Голодание приводит к возбуждению центра аппетита в вентролатеральном гипоталамусе из-за гипогликемии, а также, в меньшей степени, в силу снижения притока аминокислот в кровь. Играет роль и отсутствие нервных импульсов от растянутых пищеварительных органов, а также понижение панкреатической секреции инсулина и дуоденальной продукции холецистокинина, стимулирующих в норме вентромедиальный гипоталамический центр насыщения. При голодании энтериновая система активизирует выработку нейропептида Y, галанина и мотилина, стимулирующих центр голода. В дальнейшем высокая активность центра голода и низкая – центра насыщения поддерживается из-за снижения массы жировой ткани и пониженной продукции адипоцитами голодающего организма анорексигенного гормона кахексина, а также стимулятора чувства насыщения лептина. Таким образом, чувство голода сохраняется в течение значительной части компенсированного периода голодания. Затем его интенсивность ослабевает, вероятно, вследствие утомления центра или же в силу продукции анорексигенных цитокинов.
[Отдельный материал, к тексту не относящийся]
theorem mem_withYes {a origin : Nat} {x : SysTx} (h : a = origin ∨ a ∈ x.yes) : a ∈ (withYes origin x).yes := by
  unfold withYes
  dsimp only
  split
  · rcases h with rfl | h <;> assumption
  · exact List.mem_cons.2 h

theorem takeVote_lastYes {m : TxMsg} {x : SysTx} {s : State} (h : sysOf s m.sysId m.sysSeq = some x) (hx : x.state = 1) (harg : m.arg = 1)
    (hall : ∀ a, a ∈ x.parts → a = m.origin ∨ a ∈ x.yes) :
    takeVote m s = decideSys (withYes m.origin x) 1 0 0 0xFFFF (putSys x (withYes m.origin x) s) := by
  have hyes : (x.parts.all fun a => decide (a ∈ (withYes m.origin x).yes)) = true :=
    List.all_eq_true.2 fun a ha => decide_eq_true (mem_withYes (hall a ha))
  unfold takeVote
  rw [h]
  dsimp only
  rw [if_neg (by simp [hx]), if_neg (by simp [harg])]
  exact if_pos hyes

/-! ### Acknowledgements -/

/-- The transaction x with one more acknowledgement. -/
def withAck (origin : Nat) (x : SysTx) : SysTx := { x with acks := if origin ∈ x.acks then x.acks else origin :: x.acks }

theorem mem_withAck (origin : Nat) (x : SysTx) : origin ∈ (withAck origin x).acks := by
  unfold withAck
  dsimp only
  split
  · assumption
  · exact List.mem_cons_self

theorem takeAck_takes {origin sysId sysSeq : Nat} {x : SysTx} {s : State}
    (h : s.tx.sys.find? (fun x => decide (x.sysId = sysId ∧ x.sysSeq = sysSeq ∧ x.state = 3)) = some x) :
    SameObjects s (takeAck origin sysId sysSeq s) ∧ (takeAck origin sysId sysSeq s).tx = (putSys x (withAck origin x) s).tx := by
  unfold takeAck
  rw [h]
  dsimp only
  exact ⟨.ite (.of_tables rfl rfl) (.of_tables rfl rfl), State.tx_ite rfl rfl⟩

/-! ### Aborts (R117) -/

theorem takeAbort_voting {sysId sysSeq : Nat} {x : SysTx} {s : State} (h : abortTarget s sysId sysSeq = some x) (hx : x.state = 1) :
    takeAbort sysId sysSeq s = decideSys x 3 0 0 0xFFFF s := by
  unfold takeAbort
  rw [h]
  simp [hx]

theorem abortTarget_mem {s : State} {sysId sysSeq : Nat} {x : SysTx} (h : abortTarget s sysId sysSeq = some x) : x ∈ s.tx.sys :=
  List.mem_of_find?_eq_some h

/-! ### The statement -/

/-- Settles O38: each message is its operation on the transaction of its identity; while that one is voted on or decided, `nextVote` shows the queue
and begins nothing. -/
theorem newelDecides : Obligations.NewelDecides := by
  refine ⟨?request, ?parts, ?no, ?lastYes, ?missing, ?ack, ?query, ?abort⟩
  case request =>
    intro m s hs hm hn hempty
    obtain ⟨x, hsys, hid, hhome, hx, hparts⟩ := queueRequest_first hempty m
    refine ⟨nextVote 9 (queueRequest m s), congrArg Host.Outcome.next (takeControl_newel hs hm hn ..), ?_⟩
    have hnone : (queueRequest m s).tx.sys.find? (fun x => decide (x.state = 0) && decide (x.parts ≠ [])) = none := by simp [hsys, hparts]
    rw [nextVote_waits (.inr hnone)]
    exact ⟨showQueue_one hsys hx, x, hsys, hid, hhome, hx⟩
  case parts =>
    intro m x y s hs hall hm hn hsys hx hy hne hvote
    obtain ⟨hmem, hid⟩ := sysOf_mem hsys
    refine ⟨nextVote 9 (gatherParts m s), congrArg Host.Outcome.next ?_, ?_⟩
    · rw [if_neg (by simp [hall]), takeControl_newel hs hm hn]
    · have hyx : y ≠ x := fun h => hne (h ▸ hid)
      rw [gatherParts_waiting hsys hx, nextVote_waits (.inl (votingBusy_of_mem (mem_putSys_of_ne hy hyx) (.inl hvote)))]
      exact ⟨withParts m x, mem_putSys_self hmem, hid, fun a ha => mem_withParts ha x⟩
  case no =>
    intro m x s hs hm hn hsys hx harg
    refine ⟨takeVote m s, congrArg Host.Outcome.next (takeControl_newel hs hm hn ..), ?_⟩
    rw [takeVote_no hsys hx harg]
    obtain ⟨hreason, haddr⟩ := decideSys_refusal x m.reason m.object m.origin s
    obtain ⟨r, hw, hkind, hout, -⟩ := decideSys_writes x 2 m.reason m.object m.origin s
    exact ⟨hreason, haddr, r, hw, hkind, hout⟩
  case lastYes =>
    intro m x s hs hm hn hsys hx harg hall
    refine ⟨takeVote m s, congrArg Host.Outcome.next (takeControl_newel hs hm hn ..), ?_⟩
    rw [takeVote_lastYes hsys hx harg hall]
    exact ⟨SameObjects.trans (.of_tables rfl rfl) (sameObjects_decideSys (by decide) ..), decideSys_writes ..⟩
  case missing =>
    intro id x s hvoting hdue
    refine ⟨decideSys x 2 0x0604 0 ((x.parts.find? (fun a => decide (a ∉ x.yes))).getD 0xFFFF) s, congrArg Host.Outcome.next ?_, ?_⟩
    · rw [hvoting]
      exact if_pos hdue
    · obtain ⟨r, hw, hkind, hout, -⟩ := decideSys_writes x 2 0x0604 0 ((x.parts.find? (fun a => decide (a ∉ x.yes))).getD 0xFFFF) s
      exact ⟨(decideSys_refusal ..).1, r, hw, hkind, hout⟩
  case ack =>
    intro m x s hs hm hn hfind
    obtain ⟨hsame, htx⟩ := takeAck_takes (origin := m.origin) hfind
    refine ⟨takeAck m.origin m.sysId m.sysSeq s, congrArg Host.Outcome.next (takeControl_newel hs hm hn ..), hsame, withAck m.origin x, ?_, ?_,
      mem_withAck ..⟩
    · rw [htx]
      exact mem_putSys_self (List.mem_of_find?_eq_some hfind)
    · have hp := List.find?_some hfind
      exact (of_decide_eq_true hp).1
  case query =>
    intro m s hs hm hn
    exact ⟨_, congrArg Host.Outcome.next (takeControl_newel hs hm hn ..), sameObjects_sendTo .., _, List.mem_cons_self⟩
  case abort =>
    intro m x s hs hm hn htarget hx
    refine ⟨nextVote 9 (takeAbort m.sysId m.sysSeq s), congrArg Host.Outcome.next (takeControl_newel hs hm hn ..), ?_⟩
    rw [takeAbort_voting htarget hx, nextVote_waits (.inl (decideSys_busy (abortTarget_mem htarget) ..))]
    obtain ⟨r, hw, hkind, hout, -⟩ := decideSys_writes x 3 0 0 0xFFFF s
    exact ⟨r, hw, hkind, hout⟩

end Sys2Proof.Machine
end

section
/-! PROOFS. What leaves the transactions that wait for their launch alone: every operation that staged values set off (R115). A link that a domain takes
down aborts the Open transaction of its neighbour, none that is accepted. -/

namespace Sys2Proof.Machine

/-- From s to t no transaction has joined or left those that wait for their launch. -/
def WaitingStand (s t : State) : Prop := t.tx.accepted = s.tx.accepted

namespace WaitingStand

variable {s0 s t : State}

protected theorem refl (s : State) : WaitingStand s s := rfl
Гормоны стресса (АКТГ, катехоламины, глюкокортикоиды и вазопрессин) довершают стимуляцию гликогенолиза и активизируют глюконеогенез в печени.
Глюкагон стимулирует гормончувствительную липазу в гепатоцитах, что способствует окислению в них жирных кислот. Катехоламины и глюкокортикоиды активируют липазу в липоцитах, расщепляющую триглицериды, а глюкокортикоиды и глюкагон активируют ключевые ферменты глюконеогенеза.
АКТГ при стрессе действует системно и способствует липолизу в жировой ткани, а также тормозит синтез мочевины печенью, что влияет на усиление использования аминокислот, как энергетического материала. Под влиянием АКТГ в голодающем организме растет продукция СТГ, оказывающего вместе с глюко-кортикоидами, катехоламинами, вазопрессином и глюкагоном выраженный антиинсулиновый эффект.
СТГ опосредует свои анаболические эффекты через систему соматомединов, вырабатываемых печенью и другими тканями и органами. Но при голодании производство соматомединов (особенно соматомедина С) резко снижается. Липолитический эффект СТГ, напротив, не связан с соматомединовым посредником. Все это обеспечивает катаболическое использование жиров и аминокислот из соматического пула и приоритетную поставку энергии в органы, располагающие инсулиннезависимыми транспортерами глюкозы (ЦНС, надпочечники, гонады, глаза).